Treatment of Recurrent Stenosis After Previous Carotid Endarterectomy


Carotid endarterectomy (CEA) is the gold standard in the treatment of carotid occlusive disease and prevention of stroke. However, the benefit of carotid revascularization is hampered by restenosis, which is associated with a modestly increased risk for stroke. Symptomatic recurrent stenosis has been reported to range between 0.6% and 3.6%, and asymptomatic restenosis, based on noninvasive studies, ranges from 8.8% to 19%. A systematic review in 1998 concluded that the risk of developing restenosis after CEA was 10% in the first year, 3% in the second year, and only 1% per year thereafter. The potential of a carotid restenosis to cause a stroke seems to be highly variable, but in general it is smaller than that of the primary lesion. The optimal treatment strategy for recurrent stenosis, especially when asymptomatic, remains a challenge.

Symptomatic patients with a recurrent stenosis greater than 70% or asymptomatic patients with a recurrent stenosis greater than 80% may be considered for reintervention. The site of recurrent stenosis is primarily situated at the ends of or within the confines of the original endarterectomy site and the suture lines. The recurrence lesion therefore is located in the internal carotid artery (ICA), the distal common carotid artery (CCA), or both. The majority (70%) of lesions are localized within the origin of the ICA. Some regions of the artery wall are exposed simultaneously to low wall shear stress and high mechanical stress, and these regions correspond to the areas where atherosclerotic lesions develop. It makes the carotid bulb a focus for disease because of its geometry coupled with pulsatile flow that produces low shear rates, which in turn promotes atherosclerosis.

Optimal Imaging for Assessment of Carotid Restenosis

In the distant past, conventional angiography was required to determine the degree of a carotid stenosis. However, an accurate alternative with no need to use intra arterial contrast agents was found in duplex ultrasonography. The severity of a stenosis has been defined using specific threshold velocities, including the peak systolic velocity (PSV), the end diastolic velocity (EDV), and/or the ICA/CCA PSV ratio. Most vascular laboratories use the (modified) Strandness criteria to grade restenosis after CEA. However, these criteria, established for evaluating primary carotid stenosis, might not be applicable in grading recurrent stenosis because of hemodynamic changes in the treated vessel.

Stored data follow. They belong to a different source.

-- ==== Sys2Proof/Machine/Step.lean ====
section
/-! DEFINITION. The step of the machine and the placing of an instruction for it. -/

namespace Sys2Proof.Machine

/-- One step (log 8). -/
def step (s : State) : Host.Outcome State Fault Refusal := sequencerStep s

/-- s with the instruction of a table word placed where the next step takes it (logs 8, 12). -/
def State.withFetchWord (s : State) (nbits w : Nat) : State := placeTableWord nbits w s

end Sys2Proof.Machine
end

Closing the arteriotomy with a patch widens the carotid diameter and decreases the stiffness of the arterial wall. This phenomenon is known as the dilatation or pantaloon effect following CEA. Hirschl and colleagues conducted a study to determine if patch angioplasty or direct closure of the ICA after CEA resulted in any hemodynamic or pathologic differences. Patients undergoing carotid patching with broadened bulb lumen exhibited statistically elevated turbulent flow disturbances with increased flow velocity in the ICA just distal to the patch. However, quantitative flow volume measurement did not reveal any differences between the two groups. Several papers have proposed new and revised ultrasound criteria, but there is still no consensus on the optimal criteria for grading recurrent carotid artery stenosis. It is therefore helpful to combine ultrasonography with an additional diagnostic modality, such as magnetic resonance imaging (MRI) or computed tomography (CT), to accurately evaluate the degree of stenosis.

Treatment Options for Recurrent Carotid Artery Stenosis

Whether recurrent carotid stenosis must be treated or not remains arbitrary. However, most authors agree that symptomatic restenoses warrant repeated intervention because of the risk of subsequent cerebrovascular events. Unfortunately, there are no reliable prognostic tests to differentiate between which highly stenotic lesions will cause a stroke and which will not. Most institutions therefore follow the consensus that reintervention should be considered in symptomatic patients with a recurrent stenosis of more than 70%, asymptomatic patients with a recurrent stenosis of more than 80%, patients with severe four-vessel disease, or patients with a contralateral occlusion. A second open procedure or endovascular intervention requires that the proposed treatment has a low periprocedural risk and provides long-term freedom from further cerebrovascular events.